Broad areas where the PMO may be positioned to assist include:

  • Project-specific: Overseeing the success of a particular project.
  • Departmental: Supporting a specific business unit or division by coordinating multiple projects within a unit, establishing priorities, managing project resources and related costs and maintaining a consistent project delivery schedule.  A departmental PMO would work with senior management to determine overall priorities, then establish a clear criteria that dictates how each project should be handled. As new requests for IT services come in, the PMO would evaluate these requests against this criteria to develop a realistic forecast on how and when a project will be completed according to its priority level.  The PMO would then oversee the execution of these projects to ensure they’re on time and fall within budget and scope.

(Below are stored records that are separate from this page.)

-- ==== Sys2Proof/Machine/Flags.lean ====
section
/-! DEFINITION. The fields of the processor status register as they are written: the condition codes, the priority and
the mode (R32 to R38 of 10_state.md). Every write of one field keeps all other bits, the undefined ones too (R37). -/

namespace Sys2Proof.Machine

/-- The condition codes N, Z, P of a value read as a 16-bit 2's complement integer (R34). -/
def ccOf (v : Word) : BitVec 3 :=
  if v.msb then 0b100 else if v = 0 then 0b010 else 0b001

/-- PSR with PSR[2:0] replaced. -/
def Psr.withCC (p : Word) (cc : BitVec 3) : Word := p.extractLsb' 3 13 ++ cc

/-- PSR with PSR[10:8] replaced (R35). -/
def Psr.withPriority (p : Word) (level : BitVec 3) : Word := p.extractLsb' 11 5 ++ level ++ p.extractLsb' 0 8

/-- PSR with PSR[15] <- 0: Supervisor mode (R33). -/
def Psr.supervisor (p : Word) : Word := 0#1 ++ p.extractLsb' 0 15

/-- `setcc(v)`: "changes PSR[2:0] only" (R34). -/
def State.setcc (s : State) (v : Word) : State := s.setPsr (Psr.withCC s.psr (ccOf v))

end Sys2Proof.Machine
end

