/-- A register written is its one change, among the registers too (R9, R20). -/
theorem setReg_frame (s : State) (r : Reg) (v : Word) :
    SameRegsBut r s (s.setReg r v) ∧ SameMemory s (s.setReg r v) ∧ SameRest s (s.setReg r v) :=
  ⟨fun q hq => by simp [hq], fun _ => rfl, ⟨rfl, rfl⟩, ⟨rfl, rfl, rfl, rfl, rfl, rfl, rfl⟩, rfl, rfl, rfl, rfl⟩

/-- Settles O24: LEA is one register write, with no test of the address and no `setcc`. -/
theorem leaWritesTheAddress : Obligations.LeaWritesTheAddress := by
  intro dr off s
  obtain ⟨hregs, hmem, hrest⟩ := setReg_frame s dr (pcRelative s off)
  have hdr : (s.setReg dr (pcRelative s off)).reg dr = s.pc + sext16 off := by simp [pcRelative]
  exact ⟨decodeOfEncodeIsTheInstruction (.lea dr off) rfl, _, exec_lea dr off s, hdr, hregs, rfl, rfl, hmem, hrest⟩

end Sys2Proof.Machine
end

section
/-! PROOFS. The control instructions BR, JMP, RET, JSR, JSRR (R120 to R124 of 42_control.md): each is one write of the
PC, JSR and JSRR with the link in R7. -/

namespace Sys2Proof.Machine

section Equations
variable (n z p : Bool) (off9 : BitVec 9) (off11 : BitVec 11) (base : Reg) (s : State)

/-- BR; a branch not taken goes on at the incremented PC (R120). -/
theorem exec_br :
    exec (.br n z p off9) s = .next (s.setPc (if branchTaken s n z p then pcRelative s off9 else s.pc)) :=
  congrArg Host.Outcome.next (apply_ite s.setPc (branchTaken s n z p) (pcRelative s off9) s.pc).symm

/-- JMP (R121). -/
theorem exec_jmp : exec (.jmp base) s = .next (s.setPc (s.reg base)) := rfl

/-- RET (R122). -/
theorem exec_ret : exec .ret s = .next (s.setPc (s.reg .r7)) := rfl

/-- JSR (R123). -/
theorem exec_jsr : exec (.jsr off11) s = .next (linkAndJump s (pcRelative s off11)) := rfl

/-- JSRR; the base register is read from the state the instruction starts in (R124). -/
theorem exec_jsrr : exec (.jsrr base) s = .next (linkAndJump s (s.reg base)) := rfl

end Equations

/-- The test of BR: some code is both selected and 1 (R120). -/
theorem branchTaken_iff (s : State) (n z p : Bool) :
    branchTaken s n z p = true ↔
      (n = true ∧ s.flagN = true) ∨ (z = true ∧ s.flagZ = true) ∨ (p = true ∧ s.flagP = true) := by
  simp only [branchTaken, Bool.or_eq_true, Bool.and_eq_true, or_assoc]

/-- A PC written is its one change. -/
theorem setPc_frame (s : State) (v : Word) :
    (s.setPc v).regs = s.regs ∧ (s.setPc v).psr = s.psr ∧ SameMemory s (s.setPc v) ∧ SameRest s (s.setPc v) :=
  ⟨rfl, rfl, fun _ => rfl, ⟨rfl, rfl⟩, ⟨rfl, rfl, rfl, rfl, rfl, rfl, rfl⟩, rfl, rfl, rfl, rfl⟩

/-- A jump with link: the old PC in R7, the target in the PC, and nothing else changed (R123, R124). -/
theorem linkAndJump_result (s : State) (target : Word) :
    (linkAndJump s target).reg .r7 = s.pc ∧ (linkAndJump s target).pc = target ∧
      SameRegsBut .r7 s (linkAndJump s target) ∧ (linkAndJump s target).psr = s.psr ∧
      SameMemory s (linkAndJump s target) ∧ SameRest s (linkAndJump s target) := by
  obtain ⟨hregs, hmem, hrest⟩ := setReg_frame (s.setPc target) .r7 s.pc
  have hlink : (linkAndJump s target).reg .r7 = s.pc := by simp [linkAndJump]
  exact ⟨hlink, rfl, hregs, rfl, hmem, hrest⟩

/-- Settles O33. -/
theorem brBranchesOnTheTestedCodes : Obligations.BrBranchesOnTheTestedCodes := by
  intro n z p off s
  refine ⟨decodeOfEncodeIsTheInstruction (.br n z p off) rfl, _, exec_br n z p off s, ?taken, ?notTaken,
    setPc_frame s _⟩
  case taken =>
    intro h
    exact if_pos ((branchTaken_iff s n z p).mpr h)
  case notTaken =>
    intro h
    exact if_neg (mt (branchTaken_iff s n z p).mp h)

/-- The word of the JMP format is JMP's, but for BaseR = 111, where it is RET's (R91; log 32). -/
theorem decode_jmpWord (base : Reg) :
    decode (0b1100#4 ++ 0b000#3 ++ base.toBits ++ 0b000000#6) = .ok (if base = .r7 then .ret else .jmp base) := by
  by_cases h : base = .r7
  · subst h
    exact decodeOfEncodeIsTheInstruction .ret rfl
  · rw [if_neg h]
    exact decodeOfEncodeIsTheInstruction (.jmp base) (bne_iff_ne.mpr h)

For example, if a client asked to add or change certain features in a software system being developed, the PMO would collect and provide data to explain how this change in scope will affect the project in terms of cost and schedule, setting realistic expectations for when it can be completed.
  • Center of Excellence: Providing project managers with ongoing organization-wide training, process improvement, methodology, and tools.  Overseeing the OIT Unified SDLC and its implementation.  Overseeing implementation of the PM standards and framework in ServiceNow or other tools adopted within OIT. Review available project and SDLC frameworks to determine which is the best fit for a particular project profile or scope.